** Brief **
After reading the data, copy it out in full and exactly.

** Stored data **
──────────────────────────────

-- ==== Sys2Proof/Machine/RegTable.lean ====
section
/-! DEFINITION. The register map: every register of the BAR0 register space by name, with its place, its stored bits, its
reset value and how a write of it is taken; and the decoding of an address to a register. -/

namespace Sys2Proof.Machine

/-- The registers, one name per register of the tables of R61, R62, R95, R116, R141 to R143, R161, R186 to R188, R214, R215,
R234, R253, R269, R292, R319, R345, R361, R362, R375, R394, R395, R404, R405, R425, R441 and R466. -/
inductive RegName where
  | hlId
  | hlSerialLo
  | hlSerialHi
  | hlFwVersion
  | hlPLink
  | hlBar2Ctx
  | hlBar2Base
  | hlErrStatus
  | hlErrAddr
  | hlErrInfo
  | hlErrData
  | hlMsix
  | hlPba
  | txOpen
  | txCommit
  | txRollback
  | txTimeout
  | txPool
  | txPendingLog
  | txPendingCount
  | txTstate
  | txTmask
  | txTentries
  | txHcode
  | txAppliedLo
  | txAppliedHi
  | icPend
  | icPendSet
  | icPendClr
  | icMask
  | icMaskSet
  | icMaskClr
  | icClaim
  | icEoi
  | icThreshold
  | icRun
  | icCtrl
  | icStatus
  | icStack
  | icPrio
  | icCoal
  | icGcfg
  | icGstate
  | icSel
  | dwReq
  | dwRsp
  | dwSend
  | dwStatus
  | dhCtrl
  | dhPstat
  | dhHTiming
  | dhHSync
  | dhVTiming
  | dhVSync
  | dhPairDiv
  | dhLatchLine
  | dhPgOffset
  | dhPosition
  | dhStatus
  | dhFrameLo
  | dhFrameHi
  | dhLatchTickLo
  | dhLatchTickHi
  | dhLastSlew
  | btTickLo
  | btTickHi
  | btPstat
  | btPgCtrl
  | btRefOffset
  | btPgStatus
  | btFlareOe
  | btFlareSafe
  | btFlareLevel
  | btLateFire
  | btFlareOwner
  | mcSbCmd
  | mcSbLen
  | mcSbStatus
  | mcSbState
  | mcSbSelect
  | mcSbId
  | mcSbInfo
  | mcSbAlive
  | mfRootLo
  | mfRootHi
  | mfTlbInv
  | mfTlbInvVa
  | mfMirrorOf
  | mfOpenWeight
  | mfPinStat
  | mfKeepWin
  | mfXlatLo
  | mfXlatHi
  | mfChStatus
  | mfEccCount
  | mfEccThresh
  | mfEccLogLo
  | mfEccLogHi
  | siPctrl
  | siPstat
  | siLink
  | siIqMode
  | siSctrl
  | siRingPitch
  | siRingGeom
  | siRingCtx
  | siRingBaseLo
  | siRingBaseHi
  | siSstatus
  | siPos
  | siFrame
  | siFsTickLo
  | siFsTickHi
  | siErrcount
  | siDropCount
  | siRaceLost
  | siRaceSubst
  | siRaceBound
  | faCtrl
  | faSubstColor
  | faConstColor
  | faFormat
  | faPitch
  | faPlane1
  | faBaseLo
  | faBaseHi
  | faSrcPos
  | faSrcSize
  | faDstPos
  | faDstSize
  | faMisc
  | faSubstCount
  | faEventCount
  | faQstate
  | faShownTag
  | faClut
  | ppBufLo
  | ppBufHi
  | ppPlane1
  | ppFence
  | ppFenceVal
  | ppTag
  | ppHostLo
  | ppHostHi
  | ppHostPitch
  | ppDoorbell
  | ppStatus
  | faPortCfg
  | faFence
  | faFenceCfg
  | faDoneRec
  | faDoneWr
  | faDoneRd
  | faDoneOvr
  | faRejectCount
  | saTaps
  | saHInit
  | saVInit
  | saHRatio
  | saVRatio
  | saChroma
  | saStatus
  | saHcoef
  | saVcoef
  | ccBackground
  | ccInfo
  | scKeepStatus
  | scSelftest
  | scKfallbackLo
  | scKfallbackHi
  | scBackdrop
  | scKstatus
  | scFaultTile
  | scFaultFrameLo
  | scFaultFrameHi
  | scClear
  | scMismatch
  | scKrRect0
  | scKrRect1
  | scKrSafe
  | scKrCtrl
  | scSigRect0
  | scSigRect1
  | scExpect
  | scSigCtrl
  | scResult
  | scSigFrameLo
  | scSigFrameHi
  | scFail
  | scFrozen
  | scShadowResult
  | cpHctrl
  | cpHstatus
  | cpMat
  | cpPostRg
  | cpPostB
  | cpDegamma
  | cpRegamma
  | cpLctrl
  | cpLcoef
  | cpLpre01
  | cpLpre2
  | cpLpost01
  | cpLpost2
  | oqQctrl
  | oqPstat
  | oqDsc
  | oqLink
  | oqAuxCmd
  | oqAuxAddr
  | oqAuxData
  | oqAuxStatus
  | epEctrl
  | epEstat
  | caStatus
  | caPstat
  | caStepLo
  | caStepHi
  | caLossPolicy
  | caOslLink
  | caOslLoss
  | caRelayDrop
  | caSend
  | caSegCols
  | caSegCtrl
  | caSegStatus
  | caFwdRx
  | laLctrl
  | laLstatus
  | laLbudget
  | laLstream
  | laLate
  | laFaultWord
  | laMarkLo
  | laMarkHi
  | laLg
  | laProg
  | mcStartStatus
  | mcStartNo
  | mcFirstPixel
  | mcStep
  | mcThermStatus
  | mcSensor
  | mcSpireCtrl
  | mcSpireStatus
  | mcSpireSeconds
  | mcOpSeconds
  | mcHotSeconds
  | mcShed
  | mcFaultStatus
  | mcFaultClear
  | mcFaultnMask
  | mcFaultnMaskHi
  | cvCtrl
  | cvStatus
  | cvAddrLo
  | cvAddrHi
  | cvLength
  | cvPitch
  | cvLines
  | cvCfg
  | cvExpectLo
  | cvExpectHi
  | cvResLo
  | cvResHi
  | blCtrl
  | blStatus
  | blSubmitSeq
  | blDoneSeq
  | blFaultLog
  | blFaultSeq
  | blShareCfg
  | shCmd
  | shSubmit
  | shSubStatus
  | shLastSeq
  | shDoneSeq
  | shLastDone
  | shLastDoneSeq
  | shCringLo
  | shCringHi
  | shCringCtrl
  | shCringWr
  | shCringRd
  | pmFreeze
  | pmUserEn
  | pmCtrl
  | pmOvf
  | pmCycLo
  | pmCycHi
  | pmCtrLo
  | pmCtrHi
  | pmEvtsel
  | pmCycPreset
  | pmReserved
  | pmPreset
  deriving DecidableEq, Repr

──────────────────────────────

** Response to this task **
-- ==== Sys2Proof/Machine/RegTable.lean ====
section
/-! DEFINITION. The register map: every register of the BAR0 register space by name, with its place, its stored bits, its
reset value and how a write of it is taken; and the decoding of an address to a register. -/

namespace Sys2Proof.Machine

/-- The registers, one name per register of the tables of R61, R62, R95, R116, R141 to R143, R161, R186 to R188, R214, R215,
R234, R253, R269, R292, R319, R345, R361, R362, R375, R394, R395, R404, R405, R425, R441 and R466. -/
inductive RegName where
  | hlId
  | hlSerialLo
  | hlSerialHi
  | hlFwVersion
  | hlPLink
  | hlBar2Ctx
  | hlBar2Base
  | hlErrStatus
  | hlErrAddr
  | hlErrInfo
  | hlErrData
  | hlMsix
  | hlPba
  | txOpen
  | txCommit
  | txRollback
  | txTimeout
  | txPool
  | txPendingLog
  | txPendingCount
  | txTstate
  | txTmask
  | txTentries
  | txHcode
  | txAppliedLo
  | txAppliedHi
  | icPend
  | icPendSet
  | icPendClr
  | icMask
  | icMaskSet
  | icMaskClr
  | icClaim
  | icEoi
  | icThreshold
  | icRun
  | icCtrl
  | icStatus
  | icStack
  | icPrio
  | icCoal
  | icGcfg
  | icGstate
  | icSel
  | dwReq
  | dwRsp
  | dwSend
  | dwStatus
  | dhCtrl
  | dhPstat
  | dhHTiming
  | dhHSync
  | dhVTiming
  | dhVSync
  | dhPairDiv
  | dhLatchLine
  | dhPgOffset
  | dhPosition
  | dhStatus
  | dhFrameLo
  | dhFrameHi
  | dhLatchTickLo
  | dhLatchTickHi
  | dhLastSlew
  | btTickLo
  | btTickHi
  | btPstat
  | btPgCtrl
  | btRefOffset
  | btPgStatus
  | btFlareOe
  | btFlareSafe
  | btFlareLevel
  | btLateFire
  | btFlareOwner
  | mcSbCmd
  | mcSbLen
  | mcSbStatus
  | mcSbState
  | mcSbSelect
  | mcSbId
  | mcSbInfo
  | mcSbAlive
  | mfRootLo
  | mfRootHi
  | mfTlbInv
  | mfTlbInvVa
  | mfMirrorOf
  | mfOpenWeight
  | mfPinStat
  | mfKeepWin
  | mfXlatLo
  | mfXlatHi
  | mfChStatus
  | mfEccCount
  | mfEccThresh
  | mfEccLogLo
  | mfEccLogHi
  | siPctrl
  | siPstat
  | siLink
  | siIqMode
  | siSctrl
  | siRingPitch
  | siRingGeom
  | siRingCtx
  | siRingBaseLo
  | siRingBaseHi
  | siSstatus
  | siPos
  | siFrame
  | siFsTickLo
  | siFsTickHi
  | siErrcount
  | siDropCount
  | siRaceLost
  | siRaceSubst
  | siRaceBound
  | faCtrl
  | faSubstColor
  | faConstColor
  | faFormat
  | faPitch
  | faPlane1
  | faBaseLo
  | faBaseHi
  | faSrcPos
  | faSrcSize
  | faDstPos
  | faDstSize
  | faMisc
  | faSubstCount
  | faEventCount
  | faQstate
  | faShownTag
  | faClut
  | ppBufLo
  | ppBufHi
  | ppPlane1
  | ppFence
  | ppFenceVal
  | ppTag
  | ppHostLo
  | ppHostHi
  | ppHostPitch
  | ppDoorbell
  | ppStatus
  | faPortCfg
  | faFence
  | faFenceCfg
  | faDoneRec
  | faDoneWr
  | faDoneRd
  | faDoneOvr
  | faRejectCount
  | saTaps
  | saHInit
  | saVInit
  | saHRatio
  | saVRatio
  | saChroma
  | saStatus
  | saHcoef
  | saVcoef
  | ccBackground
  | ccInfo
  | scKeepStatus
  | scSelftest
  | scKfallbackLo
  | scKfallbackHi
  | scBackdrop
  | scKstatus
  | scFaultTile
  | scFaultFrameLo
  | scFaultFrameHi
  | scClear
  | scMismatch
  | scKrRect0
  | scKrRect1
  | scKrSafe
  | scKrCtrl
  | scSigRect0
  | scSigRect1
  | scExpect
  | scSigCtrl
  | scResult
  | scSigFrameLo
  | scSigFrameHi
  | scFail
  | scFrozen
  | scShadowResult
  | cpHctrl
  | cpHstatus
  | cpMat
  | cpPostRg
  | cpPostB
  | cpDegamma
  | cpRegamma
  | cpLctrl
  | cpLcoef
  | cpLpre01
  | cpLpre2
  | cpLpost01
  | cpLpost2
  | oqQctrl
  | oqPstat
  | oqDsc
  | oqLink
  | oqAuxCmd
  | oqAuxAddr
  | oqAuxData
  | oqAuxStatus
  | epEctrl
  | epEstat
  | caStatus
  | caPstat
  | caStepLo
  | caStepHi
  | caLossPolicy
  | caOslLink
  | caOslLoss
  | caRelayDrop
  | caSend
  | caSegCols
  | caSegCtrl
  | caSegStatus
  | caFwdRx
  | laLctrl
  | laLstatus
  | laLbudget
  | laLstream
  | laLate
  | laFaultWord
  | laMarkLo
  | laMarkHi
  | laLg
  | laProg
  | mcStartStatus
  | mcStartNo
  | mcFirstPixel
  | mcStep
  | mcThermStatus
  | mcSensor
  | mcSpireCtrl
  | mcSpireStatus
  | mcSpireSeconds
  | mcOpSeconds
  | mcHotSeconds
  | mcShed
  | mcFaultStatus
  | mcFaultClear
  | mcFaultnMask
  | mcFaultnMaskHi
  | cvCtrl
  | cvStatus
  | cvAddrLo
  | cvAddrHi
  | cvLength
  | cvPitch
  | cvLines
  | cvCfg
  | cvExpectLo
  | cvExpectHi
  | cvResLo
  | cvResHi
  | blCtrl
  | blStatus
  | blSubmitSeq
  | blDoneSeq
  | blFaultLog
  | blFaultSeq
  | blShareCfg
  | shCmd
  | shSubmit
  | shSubStatus
  | shLastSeq
  | shDoneSeq
  | shLastDone
  | shLastDoneSeq
  | shCringLo
  | shCringHi
  | shCringCtrl
  | shCringWr
  | shCringRd
  | pmFreeze
  | pmUserEn
  | pmCtrl
  | pmOvf
  | pmCycLo
  | pmCycHi
  | pmCtrLo
  | pmCtrHi
  | pmEvtsel
  | pmCycPreset
  | pmReserved
  | pmPreset
  deriving DecidableEq, Repr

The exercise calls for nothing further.